New Sponsor Body set to reveal Houses of Parliament restoration plans
Plans for the vital restoration needed to save the Houses of Parliament will be examined by an expert team set up by the new Sponsor Body in charge of the work.
The review will assess whether a recommendation made in a report five years ago that all MPs and Lords should leave the Palace of Westminster while the work was carried out is still the “best and most cost-effective” option.
The review team will examine the evidence available to those who produced the report and consider any new findings by the programme to ensure value for money for the taxpayer. A challenge panel to test the review will include Government and senior Parliamentary figures.
The Sponsor Body, which was formally established last month, is the single client accountable to Parliament and oversees a Delivery Authority, which will carry out the work. This way of working was set up under new legislation last year, the Parliamentary Buildings (Restoration and Renewal) Act.
It was always envisaged that when the Sponsor Body was set up in law, and the Delivery Authority established, certain aspects of the programme would be reviewed. But given the completely altered political and economic landscape, the review will need to be both deeper and more wide-ranging.
The context in which both Houses made their decisions about Restoration and Renewal has changed and the National Audit Office report into the project earlier this month highlighted the critical need for consistent political support.
The House of Commons now contains many new Members elected for the first time who may well take a different view of Restoration and Renewal from Members in 2016. It is also a very different Government which, even before the current crisis, had a clear set of priorities. In the light of Covid-19, there are likely to be other key drivers, arising mainly as a result of the impact on the economy, on public finances and on the population at large.
Taking all these together, the review will provide decision-makers with a framework to determine how they wish to proceed.
The review will be led by Sarah Johnson, the Sponsor Body CEO, and will involve infrastructure and programme management experts drawn from the Sponsor Body and Delivery Authority.
Sarah Johnson said: “The restoration and renewal of the Houses of Parliament will be the biggest and most complex heritage project ever undertaken in the UK, protecting one of the world’s most recognisable buildings and likely to support thousands of jobs across the country.
“The Sponsor Body has been set up to ensure that the project is delivered in the most efficient way that delivers value for money. It is entirely appropriate that we should pause at this time to consider the validity of recommendations made over five years ago before either the Sponsor Body or Delivery Authority was formed.
“The impact of the current health crisis on public finances and Parliament’s ways of working has made it even more essential that we review both the strategy for relocating the two Houses and the scope of the restoration of the Palace.”

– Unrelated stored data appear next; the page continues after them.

-- ==== Sys2Proof/Laws/Ops.lean ====
section
/-! SUPPORT. What the shared operations do: one unit of a list of units, commands that are open, and a request that is
taken. -/

namespace Sys2Proof.Machine

/-! One unit of a list. -/

theorem modify_congr_getD {α : Type} (l : List α) (n : Nat) (f g : α → α) (d : α) (h : f (l.getD n d) = g (l.getD n d)) :
    l.modify n f = l.modify n g := by
  apply List.ext_getElem?
  intro i
  simp only [List.getElem?_modify]
  by_cases hi : n = i
  · subst hi
    cases hl : l[n]? with
    | none => rfl
    | some x => simp only [List.getD_eq_getElem?_getD, hl, Option.getD_some] at h; simp [h]
  · simp [hi]

theorem getD_upd {α : Type} (l : List α) (n k : Nat) (f : α → α) (d : α) :
    (upd l n f).getD k d = if k = n ∧ n < l.length then f (l.getD n d) else l.getD k d := by
  unfold upd
  simp only [List.getD_eq_getElem?_getD, List.getElem?_modify]
  by_cases h : n = k
  · subst h
    by_cases h2 : n < l.length
    · simp [h2]
    · simp [h2]
  · simp [h, Ne.symm h]

@[simp] theorem length_upd {α : Type} (l : List α) (n : Nat) (f : α → α) : (upd l n f).length = l.length := by
  unfold upd; simp

/-- What distinguishes the unit from the default one says that it is there. -/
theorem lt_length_of_getD {α : Type} (l : List α) (n : Nat) (d : α) (p : α → Prop) (hp : p (l.getD n d)) (hd : ¬ p d) :
    n < l.length := by
  apply Decidable.byContradiction
  intro h
  rw [List.getD_eq_getElem?_getD, List.getElem?_eq_none (by omega)] at hp
  exact hd hp

theorem laneAt_modLane (n k : Nat) (f : Lane → Lane) (s : State) :
    laneAt (modLane n f s) k = if k = n ∧ n < s.lanes.lane.length then f (laneAt s n) else laneAt s k :=
  getD_upd _ _ _ _ _

theorem modLane_congr (n : Nat) (f g : Lane → Lane) (s : State) (h : f (laneAt s n) = g (laneAt s n)) :
    modLane n f s = modLane n g s := by
  unfold modLane upd; rw [modify_congr_getD _ _ _ _ _ h]

theorem ayrAt_modAyr (n k : Nat) (f : AyrCore → AyrCore) (s : State) :
    ayrAt (modAyr n f s) k = if k = n ∧ n < s.ayr.length then f (ayrAt s n) else ayrAt s k :=
  getD_upd _ _ _ _ _

theorem modAyr_congr (n : Nat) (f g : AyrCore → AyrCore) (s : State) (h : f (ayrAt s n) = g (ayrAt s n)) :
    modAyr n f s = modAyr n g s := by
  unfold modAyr upd; rw [modify_congr_getD _ _ _ _ _ h]

theorem cageAt_modCage (n k : Nat) (f : Cage → Cage) (s : State) :
    cageAt (modCage n f s) k = if k = n ∧ n < s.cages.cage.length then f (cageAt s n) else cageAt s k :=
  getD_upd _ _ _ _ _

/-! Open commands. -/

theorem finishOpen_none (p : OpenCmd → Bool) (mk : OpenCmd → Reply) (t : Nat) (s : State)
    (h : ∀ o ∈ s.cages.openCmds, p o = false) : finishOpen p mk t s = s := by
  have h1 : s.cages.openCmds.filter p = [] := by
    rw [List.filter_eq_nil_iff]; intro o ho; simp [h o ho]
  have h2 : s.cages.openCmds.filter (fun o => !p o) = s.cages.openCmds := by
    rw [List.filter_eq_self]; intro o ho; simp [h o ho]
  unfold finishOpen modCages
  simp only [h1, h2, List.foldl_nil]

/-- A command's end touches the cages and, for a result block in the host area, shared SRAM. -/
theorem conclude_frame (r : Req) (n t : Nat) (a : Reply) (s : State) :
    ∃ c m, conclude r n t a s = { s with cages := c, sys := { s.sys with sram := m } } ∧ c.openCmds = s.cages.openCmds := by
  unfold conclude issue cacheDone modPlace modCages
  dsimp only
  split
  · split
    · exact ⟨_, s.sys.sram, rfl, rfl⟩
    · exact ⟨_, _, rfl, rfl⟩
  · exact ⟨_, s.sys.sram, rfl, rfl⟩

theorem finish_fold (l : List OpenCmd) (mk : OpenCmd → Reply) (t : Nat) (s : State) :
    ∃ c m, l.foldl (fun s o =>
      match o.phase with
      | .committed => conclude o.req o.order o.commitTime (mk o) s
      | _ => let s := nextCommit s; conclude o.req s.cages.commits t (mk o) s) s =
        { s with cages := c, sys := { s.sys with sram := m } } ∧ c.openCmds = s.cages.openCmds := by
  induction l generalizing s with
  | nil => exact ⟨s.cages, s.sys.sram, rfl, rfl⟩
  | cons o l ih =>
    rw [List.foldl_cons]
    split
    · obtain ⟨c, m, e, h⟩ := conclude_frame o.req o.order o.commitTime (mk o) s
      rw [e]
      obtain ⟨c', m', e', h'⟩ := ih { s with cages := c, sys := { s.sys with sram := m } }
      exact ⟨c', m', e', h'.trans h⟩
    · dsimp only
      obtain ⟨c, m, e, h⟩ := conclude_frame o.req (nextCommit s).cages.commits t (mk o) (nextCommit s)
      rw [e]
      obtain ⟨c', m', e', h'⟩ := ih { nextCommit s with cages := c, sys := { (nextCommit s).sys with sram := m } }
      exact ⟨c', m', e', h'.trans h⟩

/-- Open commands that end leave the journal; only the cages and shared SRAM change. -/
theorem finishOpen_frame (p : OpenCmd → Bool) (mk : OpenCmd → Reply) (t : Nat) (s : State) :
    ∃ c m, finishOpen p mk t s = { s with cages := c, sys := { s.sys with sram := m } } ∧
      c.openCmds = s.cages.openCmds.filter (fun o => !p o) := by
  unfold finishOpen
  exact finish_fold _ mk t _

/-! A request that is taken. -/

theorem settle_ended (op : Nat) (r : Req) (d t : Nat) (u : State) (a : Reply) (k : Nat) :
    settle { r with opcode := op } d t { st := u, reply := a, key := k } = ended op r t a u := rfl

theorem takes_runCommand {op : Nat} {r : Req} {t : Nat} {s u : State} (f : Req → Nat → State → Out)
    (h : Takes op r t s u) :
    runCommand op f r t s =
      settle { r with opcode := op } (reqDigest { r with opcode := op }) t (f { r with opcode := op } t u) := by
  obtain ⟨h0, h1, h2, h3, h4, spec, v, h5, h6, h7, h8, h9⟩ := h
  have e : runCommand op f r t s = runNow op f r t s := by
    unfold runCommand; simp [h1, h2, h3]
  rw [e]
  unfold runNow
  dsimp only
  rw [h0, if_neg (by simp [h4])]
  dsimp only
  rw [h6]
  dsimp only
  rw [h7, h5]
  dsimp only [Option.getD_some, Option.isNone_some]
  rw [← h8, if_neg (by decide), h9]

/-- A command whose meaning answers and does not stay open ends with that reply. -/
theorem takes_ended {op : Nat} {r : Req} {t : Nat} {s u v : State} {a : Reply} {k : Nat} (f : Req → Nat → State → Out)
    (h : Takes op r t s u) (e : f { r with opcode := op } t u = { st := v, reply := a, stay := none, key := k }) :
    (.next (runCommand op f r t s) : Host.Outcome State Fault Refusal) = .next (ended op r t a v) := by
  rw [takes_runCommand f h, e]; rfl

/-- A command whose meaning stays open is kept in the journal. -/
theorem takes_stays {op : Nat} {r : Req} {t : Nat} {s u v : State} {a : Reply} {k : Nat} {ph : CmdPhase}
    (f : Req → Nat → State → Out) (h : Takes op r t s u)
    (e : f { r with opcode := op } t u = { st := v, reply := a, stay := some ph, key := k }) :
    (.next (runCommand op f r t s) : Host.Outcome State Fault Refusal) =
      .next (staysOpen op r t ph k a.result v) := by
  rw [takes_runCommand f h, e]; rfl

/-- The request's fields are those of the entry, whatever opcode the row gives it. -/
theorem body_opcode (r : Req) (op k : Nat) :
    b8 { r with opcode := op } k = b8 r k ∧ b16 { r with opcode := op } k = b16 r k ∧
    b24 { r with opcode := op } k = b24 r k ∧ b32 { r with opcode := op } k = b32 r k ∧
    b48 { r with opcode := op } k = b48 r k ∧ b64 { r with opcode := op } k = b64 r k := ⟨rfl, rfl, rfl, rfl, rfl, rfl⟩

end Sys2Proof.Machine
end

The review will consider and make recommendations on:
- whether the current solutions present value for money
- what compromises would need to be made to save money
- what opportunities exist for a simpler, quicker and cheaper temporary accommodation
- how ways of working developed in response to Covid-19 affect options or requirements for temporary accommodation
After a report comparing options was published in 2015, both Houses collectively agreed in 2018 that the ‘best and most cost-effective’ way of carrying out the restoration and renewal was to move out of the Palace of Westminster temporarily.

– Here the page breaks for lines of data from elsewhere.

-- ==== Sys2Proof/Tests/Slice0.lean ====
section
/-! SUPPORT. Tests: well-formedness, values of the manual's worked examples, and, for every obligation with hypotheses, concrete
states and operands that meet them together, clause by clause (`witness_<Name>` for `Obligations.<Name>`). -/

namespace Sys2Proof.Tests

section

open Sys2Proof Sys2Proof.Machine

set_option maxRecDepth 10000
set_option Elab.async false

/-! An ill-formed command for each check of WellFormed, at the first value out of range: refused. -/

def bigReq : List Req :=
  [{ cage := 8 }, { opcode := 2 ^ 16 }, { tag := 2 ^ 16 }, { client := 2 ^ 16 }, { dest := 2 ^ 12 }, { argAddr := 2 ^ 64 },
   { resMax := 2 ^ 32 }, { body := List.replicate 39 0 }]

theorem wf_requests : (bigReq.all fun r => !(Instr.laneAssign r 0).wf) = true ∧ (Instr.laneAssign {} 0).wf = true ∧
    (Instr.laneAssign {} (2 ^ 64)).wf = false := by decide +kernel

theorem wf_registers : (([.registerWrite 5 (.bar0 0) 0 0, .registerWrite 0 (.bar0 2) 0 0, .registerWrite 0 (.bar0 (2 ^ 26)) 0 0,
    .registerWrite 0 (.suhel 2) 0 0, .registerWrite 1 (.suhel (2 ^ 32)) 0 0, .registerWrite 0 (.bar0 0) (2 ^ 32) 0,
    .registerWrite 0 (.bar0 0) 0 (2 ^ 64),
    .illegalRegisterAccess 5 0 0, .illegalRegisterAccess 0 0 4, .wideQuantityLowRead 5 0, .wideQuantityLowRead 0 1,
    .wideQuantityHighWrite 5 0 0 0, .wideQuantityHighWrite 0 3 0 0, .wideQuantityHighWrite 0 0 (2 ^ 32) 0,
    .wideQuantityHighWrite 0 0 0 (2 ^ 64)] : List Instr).all fun i => !i.wf) = true := by decide +kernel

theorem wf_lanes_and_packets : (([.txLaneTurnOff 64, .txTrainDone 64, .rxTrain 64 0 0, .rxTrain 0 256 0, .wordAlignment 64 [],
    .codeError 64 0 0 [] false false, .codeError 0 0 4 [] false false, .rxPacket 64 .eop [] [] 0, .rxPacket 0 .eop [] [] (2 ^ 64),
    .losAssert 64 false, .laneCounterClear 64, .lanePacketStart 64 [] 0, .packetSent 64, .dataPacket 64, .promptPacket 64,
    .controlMessage 64 0, .controlMessage 0 (2 ^ 64), .controlAck 64, .pureAckSend 4096, .controlSend 4096,
    .controlRetransmit 4096 0, .controlRetransmit 0 (2 ^ 64), .beaconReceived 64 0, .equaliserAdapt 64 0 []] : List Instr).all
    fun i => !i.wf) = true := by decide +kernel

theorem wf_datapath : (([.chunkBoundary 0 [] [] (2 ^ 64), .runHandover 36, .shadowEmptied 36 0, .beadStoreError 36 0 false,
    .beadStoreError 0 2 false, .preemptionEnd 36 0,
    .drainDone [] [] (2 ^ 64), .linePromotion 4 false [], .closeDone (2 ^ 64), .generationCommit (2 ^ 64), .weightBlockArrival 9 0 0,
    .tourStart (2 ^ 64), .seriesSlot 1024, .assayProbeSelWrite (2 ^ 32), .packetBuild 15, .copyDrop 2 [], .crusherFrameDone 15,
    .expanderJobEnd true (2 ^ 64), .captureReadoutDone (2 ^ 64), .trigInEdge 2 false 0 0, .pulseStart 4, .pulseEnd 4] :
    List Instr).all fun i => !i.wf) = true := by decide +kernel

theorem wf_assayers : (([.add 4 0 0 0, .mul 4 0 0 false false false 0 0 .none, .br 4 0, .pin 4 0 0 0, .pin 0 0 0 (2 ^ 64), .nop 4,
    .halt 4, .interruptEntry 4,
    .assayerWindowWrite 4 0 0, .assayerWindowWrite 0 (2 ^ 18) 0, .assayerStopCommit 4 0, .assayerStopCommit 0 (2 ^ 64),
    .forcedStop 4 0, .ayrCounterClear 4] : List Instr).all fun i => !i.wf) = true := by decide +kernel

theorem wf_pit_and_time : (([.pitRequest 8 0 0 none 0, .pitRequestServed 32 {} 0, .perBankRefresh 64 false,
    .retrainPause 32 true, .signalFailure 7 0, .signalRestore 7, .phaseMeasurement 7 0 0, .ppsEdge 7 none,
    .ptpTcForward 2 [] 0, .tuSecondEvaluation 0 (2 ^ 64)] : List Instr).all fun i => !i.wf) = true := by decide +kernel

MPs and Peers decided to leave the building completely to avoid the significant disruption that would be caused by remaining on site while construction work carried on around them.
Under existing plans, the House of Commons is expected to move to Parliament’s Northern Estate, occupying a new temporary House of Commons chamber in Richmond House, on Whitehall. The House of Lords is expected to move temporarily to the QEII Conference Centre, opposite Westminster Abbey, in Westminster.
The Sponsor Body review is launched today and is expected to report in the autumn. The review will make recommendations which will be presented to the appropriate Parliamentary authorities.
What remains unchanged, however, is that the Palace of Westminster is falling apart faster than it can be repaired. Many features have not been renovated since it was built in the 19th century. The longer the essential work is left, the greater the risk of a catastrophic failure from fire, flooding or falling stones.
According to the National Audit Office, Parliament has spent more than £369m on maintenance since 2016. There is an increasing backlog of repairs estimated at over £1 billion.
All the fire, heating, drainage, mechanical and electrical systems need replacing. Steam pipes run alongside electrical cables, and the sewage ejector system installed in 1888 is still in use today. Since the start of 2017 over 40,000 problems have been reported in the Palace.
The project is expected to create employment and training opportunities in construction, engineering, design, and IT, as well as attracting those with specialist skills in carpentry, stonemasonry, metalwork, and heritage conservation.